== About this exercise ==
Could you reproduce all of the following entries exactly?

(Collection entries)
★ ★ ★ ★ ★ ★ ★
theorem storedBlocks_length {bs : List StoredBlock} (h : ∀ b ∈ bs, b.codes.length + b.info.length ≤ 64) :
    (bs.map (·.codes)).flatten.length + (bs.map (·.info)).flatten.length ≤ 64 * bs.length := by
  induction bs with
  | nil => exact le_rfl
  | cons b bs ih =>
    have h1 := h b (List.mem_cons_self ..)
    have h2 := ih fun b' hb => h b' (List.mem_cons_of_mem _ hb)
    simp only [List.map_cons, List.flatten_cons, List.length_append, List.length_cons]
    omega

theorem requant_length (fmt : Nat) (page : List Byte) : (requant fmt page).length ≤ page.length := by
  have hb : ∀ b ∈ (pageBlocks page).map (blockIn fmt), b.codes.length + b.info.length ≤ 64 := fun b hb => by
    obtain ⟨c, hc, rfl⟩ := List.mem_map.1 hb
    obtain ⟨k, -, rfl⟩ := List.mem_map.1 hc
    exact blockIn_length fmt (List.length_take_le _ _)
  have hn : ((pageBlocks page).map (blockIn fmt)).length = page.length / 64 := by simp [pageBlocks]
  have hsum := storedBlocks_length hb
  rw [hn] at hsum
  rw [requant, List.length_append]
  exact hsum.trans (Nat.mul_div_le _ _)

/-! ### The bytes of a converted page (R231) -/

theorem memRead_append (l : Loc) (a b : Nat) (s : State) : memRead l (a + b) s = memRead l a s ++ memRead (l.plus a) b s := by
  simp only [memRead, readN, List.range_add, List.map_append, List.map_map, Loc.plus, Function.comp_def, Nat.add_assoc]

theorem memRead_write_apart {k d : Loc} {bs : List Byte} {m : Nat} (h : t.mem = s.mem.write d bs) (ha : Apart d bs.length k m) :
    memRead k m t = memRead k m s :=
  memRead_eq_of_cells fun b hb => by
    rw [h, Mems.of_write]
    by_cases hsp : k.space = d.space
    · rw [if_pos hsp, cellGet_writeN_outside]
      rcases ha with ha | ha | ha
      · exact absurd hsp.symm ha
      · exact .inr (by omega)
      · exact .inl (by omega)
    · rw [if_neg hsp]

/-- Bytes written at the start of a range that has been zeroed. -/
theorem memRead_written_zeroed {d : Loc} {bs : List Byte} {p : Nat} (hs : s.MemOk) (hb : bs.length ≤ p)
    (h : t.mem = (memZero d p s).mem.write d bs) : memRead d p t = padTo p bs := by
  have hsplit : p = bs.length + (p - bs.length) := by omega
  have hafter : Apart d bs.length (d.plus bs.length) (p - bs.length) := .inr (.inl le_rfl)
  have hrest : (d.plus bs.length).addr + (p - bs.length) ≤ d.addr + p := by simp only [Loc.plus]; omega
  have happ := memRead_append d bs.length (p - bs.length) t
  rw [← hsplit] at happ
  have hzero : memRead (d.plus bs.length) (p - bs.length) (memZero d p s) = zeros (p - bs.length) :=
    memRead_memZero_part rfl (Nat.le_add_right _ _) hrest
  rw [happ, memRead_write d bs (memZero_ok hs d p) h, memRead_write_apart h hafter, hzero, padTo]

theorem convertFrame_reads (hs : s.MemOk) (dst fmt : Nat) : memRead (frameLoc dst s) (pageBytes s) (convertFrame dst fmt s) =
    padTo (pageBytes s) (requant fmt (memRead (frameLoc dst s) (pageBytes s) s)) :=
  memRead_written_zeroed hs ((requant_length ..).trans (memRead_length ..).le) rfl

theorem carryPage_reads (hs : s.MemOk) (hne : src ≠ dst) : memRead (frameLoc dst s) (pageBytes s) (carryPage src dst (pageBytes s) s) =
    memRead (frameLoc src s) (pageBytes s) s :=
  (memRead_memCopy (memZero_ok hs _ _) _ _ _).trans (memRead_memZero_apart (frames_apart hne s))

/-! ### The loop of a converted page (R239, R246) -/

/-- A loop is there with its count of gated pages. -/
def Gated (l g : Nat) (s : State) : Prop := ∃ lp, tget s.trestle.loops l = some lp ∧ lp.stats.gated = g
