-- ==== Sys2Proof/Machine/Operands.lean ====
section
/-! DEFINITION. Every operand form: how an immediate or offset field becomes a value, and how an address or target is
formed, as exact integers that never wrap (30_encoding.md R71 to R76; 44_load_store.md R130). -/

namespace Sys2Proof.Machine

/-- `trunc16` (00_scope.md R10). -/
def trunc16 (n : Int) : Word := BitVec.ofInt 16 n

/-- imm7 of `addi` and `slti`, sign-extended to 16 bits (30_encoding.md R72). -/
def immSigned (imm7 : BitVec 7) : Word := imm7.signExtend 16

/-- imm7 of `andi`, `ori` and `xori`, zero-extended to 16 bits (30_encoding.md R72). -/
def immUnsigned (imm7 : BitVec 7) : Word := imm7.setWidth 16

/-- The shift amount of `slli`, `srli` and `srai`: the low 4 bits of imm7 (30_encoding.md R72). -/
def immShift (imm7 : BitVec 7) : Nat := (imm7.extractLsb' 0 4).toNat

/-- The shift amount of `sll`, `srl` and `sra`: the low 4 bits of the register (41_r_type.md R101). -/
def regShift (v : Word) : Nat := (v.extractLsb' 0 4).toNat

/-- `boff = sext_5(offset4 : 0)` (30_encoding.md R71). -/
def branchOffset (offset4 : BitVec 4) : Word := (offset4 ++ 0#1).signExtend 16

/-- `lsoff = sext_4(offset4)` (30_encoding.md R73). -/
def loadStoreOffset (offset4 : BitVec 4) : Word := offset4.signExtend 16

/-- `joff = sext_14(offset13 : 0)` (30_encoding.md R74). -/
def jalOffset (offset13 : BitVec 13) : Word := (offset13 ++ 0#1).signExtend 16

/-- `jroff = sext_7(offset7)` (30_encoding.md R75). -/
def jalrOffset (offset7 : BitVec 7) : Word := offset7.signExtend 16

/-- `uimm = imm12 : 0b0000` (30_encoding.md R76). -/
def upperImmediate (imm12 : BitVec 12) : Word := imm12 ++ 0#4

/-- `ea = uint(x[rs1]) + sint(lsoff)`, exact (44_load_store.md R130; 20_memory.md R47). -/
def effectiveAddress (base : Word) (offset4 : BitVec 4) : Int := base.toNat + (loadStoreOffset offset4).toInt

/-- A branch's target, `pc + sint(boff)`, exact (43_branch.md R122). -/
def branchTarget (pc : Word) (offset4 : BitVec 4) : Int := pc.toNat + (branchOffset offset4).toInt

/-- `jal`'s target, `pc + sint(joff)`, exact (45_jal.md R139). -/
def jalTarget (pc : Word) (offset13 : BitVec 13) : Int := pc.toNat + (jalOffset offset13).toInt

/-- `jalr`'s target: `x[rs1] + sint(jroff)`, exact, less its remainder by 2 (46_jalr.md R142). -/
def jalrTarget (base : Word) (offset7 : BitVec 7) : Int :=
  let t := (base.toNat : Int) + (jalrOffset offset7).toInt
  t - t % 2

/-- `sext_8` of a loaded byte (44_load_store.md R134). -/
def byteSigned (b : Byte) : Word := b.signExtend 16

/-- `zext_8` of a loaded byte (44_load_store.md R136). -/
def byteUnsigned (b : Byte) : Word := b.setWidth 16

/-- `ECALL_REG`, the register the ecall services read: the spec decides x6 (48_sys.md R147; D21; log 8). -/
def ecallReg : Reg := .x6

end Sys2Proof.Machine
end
★ ★ ★ ★ ★ ★ ★
== Answer to this task ==
theorem storedBlocks_length {bs : List StoredBlock} (h : ∀ b ∈ bs, b.codes.length + b.info.length ≤ 64) :
    (bs.map (·.codes)).flatten.length + (bs.map (·.info)).flatten.length ≤ 64 * bs.length := by
  induction bs with
  | nil => exact le_rfl
  | cons b bs ih =>
    have h1 := h b (List.mem_cons_self ..)
    have h2 := ih fun b' hb => h b' (List.mem_cons_of_mem _ hb)
    simp only [List.map_cons, List.flatten_cons, List.length_append, List.length_cons]
    omega

theorem requant_length (fmt : Nat) (page : List Byte) : (requant fmt page).length ≤ page.length := by
  have hb : ∀ b ∈ (pageBlocks page).map (blockIn fmt), b.codes.length + b.info.length ≤ 64 := fun b hb => by
    obtain ⟨c, hc, rfl⟩ := List.mem_map.1 hb
    obtain ⟨k, -, rfl⟩ := List.mem_map.1 hc
    exact blockIn_length fmt (List.length_take_le _ _)
  have hn : ((pageBlocks page).map (blockIn fmt)).length = page.length / 64 := by simp [pageBlocks]
  have hsum := storedBlocks_length hb
  rw [hn] at hsum
  rw [requant, List.length_append]
  exact hsum.trans (Nat.mul_div_le _ _)

/-! ### The bytes of a converted page (R231) -/

theorem memRead_append (l : Loc) (a b : Nat) (s : State) : memRead l (a + b) s = memRead l a s ++ memRead (l.plus a) b s := by
  simp only [memRead, readN, List.range_add, List.map_append, List.map_map, Loc.plus, Function.comp_def, Nat.add_assoc]

theorem memRead_write_apart {k d : Loc} {bs : List Byte} {m : Nat} (h : t.mem = s.mem.write d bs) (ha : Apart d bs.length k m) :
    memRead k m t = memRead k m s :=
  memRead_eq_of_cells fun b hb => by
    rw [h, Mems.of_write]
    by_cases hsp : k.space = d.space
    · rw [if_pos hsp, cellGet_writeN_outside]
      rcases ha with ha | ha | ha
      · exact absurd hsp.symm ha
      · exact .inr (by omega)
      · exact .inl (by omega)
    · rw [if_neg hsp]

/-- Bytes written at the start of a range that has been zeroed. -/
theorem memRead_written_zeroed {d : Loc} {bs : List Byte} {p : Nat} (hs : s.MemOk) (hb : bs.length ≤ p)
    (h : t.mem = (memZero d p s).mem.write d bs) : memRead d p t = padTo p bs := by
  have hsplit : p = bs.length + (p - bs.length) := by omega
  have hafter : Apart d bs.length (d.plus bs.length) (p - bs.length) := .inr (.inl le_rfl)
  have hrest : (d.plus bs.length).addr + (p - bs.length) ≤ d.addr + p := by simp only [Loc.plus]; omega
  have happ := memRead_append d bs.length (p - bs.length) t
  rw [← hsplit] at happ
  have hzero : memRead (d.plus bs.length) (p - bs.length) (memZero d p s) = zeros (p - bs.length) :=
    memRead_memZero_part rfl (Nat.le_add_right _ _) hrest
  rw [happ, memRead_write d bs (memZero_ok hs d p) h, memRead_write_apart h hafter, hzero, padTo]

theorem convertFrame_reads (hs : s.MemOk) (dst fmt : Nat) : memRead (frameLoc dst s) (pageBytes s) (convertFrame dst fmt s) =
    padTo (pageBytes s) (requant fmt (memRead (frameLoc dst s) (pageBytes s) s)) :=
  memRead_written_zeroed hs ((requant_length ..).trans (memRead_length ..).le) rfl

theorem carryPage_reads (hs : s.MemOk) (hne : src ≠ dst) : memRead (frameLoc dst s) (pageBytes s) (carryPage src dst (pageBytes s) s) =
    memRead (frameLoc src s) (pageBytes s) s :=
  (memRead_memCopy (memZero_ok hs _ _) _ _ _).trans (memRead_memZero_apart (frames_apart hne s))

/-! ### The loop of a converted page (R239, R246) -/

/-- A loop is there with its count of gated pages. -/
def Gated (l g : Nat) (s : State) : Prop := ∃ lp, tget s.trestle.loops l = some lp ∧ lp.stats.gated = g
-- ==== Sys2Proof/Machine/Operands.lean ====
section
/-! DEFINITION. Every operand form: how an immediate or offset field becomes a value, and how an address or target is
formed, as exact integers that never wrap (30_encoding.md R71 to R76; 44_load_store.md R130). -/

namespace Sys2Proof.Machine

/-- `trunc16` (00_scope.md R10). -/
def trunc16 (n : Int) : Word := BitVec.ofInt 16 n

/-- imm7 of `addi` and `slti`, sign-extended to 16 bits (30_encoding.md R72). -/
def immSigned (imm7 : BitVec 7) : Word := imm7.signExtend 16

/-- imm7 of `andi`, `ori` and `xori`, zero-extended to 16 bits (30_encoding.md R72). -/
def immUnsigned (imm7 : BitVec 7) : Word := imm7.setWidth 16

/-- The shift amount of `slli`, `srli` and `srai`: the low 4 bits of imm7 (30_encoding.md R72). -/
def immShift (imm7 : BitVec 7) : Nat := (imm7.extractLsb' 0 4).toNat

/-- The shift amount of `sll`, `srl` and `sra`: the low 4 bits of the register (41_r_type.md R101). -/
def regShift (v : Word) : Nat := (v.extractLsb' 0 4).toNat

/-- `boff = sext_5(offset4 : 0)` (30_encoding.md R71). -/
def branchOffset (offset4 : BitVec 4) : Word := (offset4 ++ 0#1).signExtend 16

/-- `lsoff = sext_4(offset4)` (30_encoding.md R73). -/
def loadStoreOffset (offset4 : BitVec 4) : Word := offset4.signExtend 16

/-- `joff = sext_14(offset13 : 0)` (30_encoding.md R74). -/
def jalOffset (offset13 : BitVec 13) : Word := (offset13 ++ 0#1).signExtend 16

/-- `jroff = sext_7(offset7)` (30_encoding.md R75). -/
def jalrOffset (offset7 : BitVec 7) : Word := offset7.signExtend 16

/-- `uimm = imm12 : 0b0000` (30_encoding.md R76). -/
def upperImmediate (imm12 : BitVec 12) : Word := imm12 ++ 0#4

/-- `ea = uint(x[rs1]) + sint(lsoff)`, exact (44_load_store.md R130; 20_memory.md R47). -/
def effectiveAddress (base : Word) (offset4 : BitVec 4) : Int := base.toNat + (loadStoreOffset offset4).toInt

/-- A branch's target, `pc + sint(boff)`, exact (43_branch.md R122). -/
def branchTarget (pc : Word) (offset4 : BitVec 4) : Int := pc.toNat + (branchOffset offset4).toInt

/-- `jal`'s target, `pc + sint(joff)`, exact (45_jal.md R139). -/
def jalTarget (pc : Word) (offset13 : BitVec 13) : Int := pc.toNat + (jalOffset offset13).toInt

/-- `jalr`'s target: `x[rs1] + sint(jroff)`, exact, less its remainder by 2 (46_jalr.md R142). -/
def jalrTarget (base : Word) (offset7 : BitVec 7) : Int :=
  let t := (base.toNat : Int) + (jalrOffset offset7).toInt
  t - t % 2

/-- `sext_8` of a loaded byte (44_load_store.md R134). -/
def byteSigned (b : Byte) : Word := b.signExtend 16

/-- `zext_8` of a loaded byte (44_load_store.md R136). -/
def byteUnsigned (b : Byte) : Word := b.setWidth 16

/-- `ECALL_REG`, the register the ecall services read: the spec decides x6 (48_sys.md R147; D21; log 8). -/
def ecallReg : Reg := .x6

end Sys2Proof.Machine
end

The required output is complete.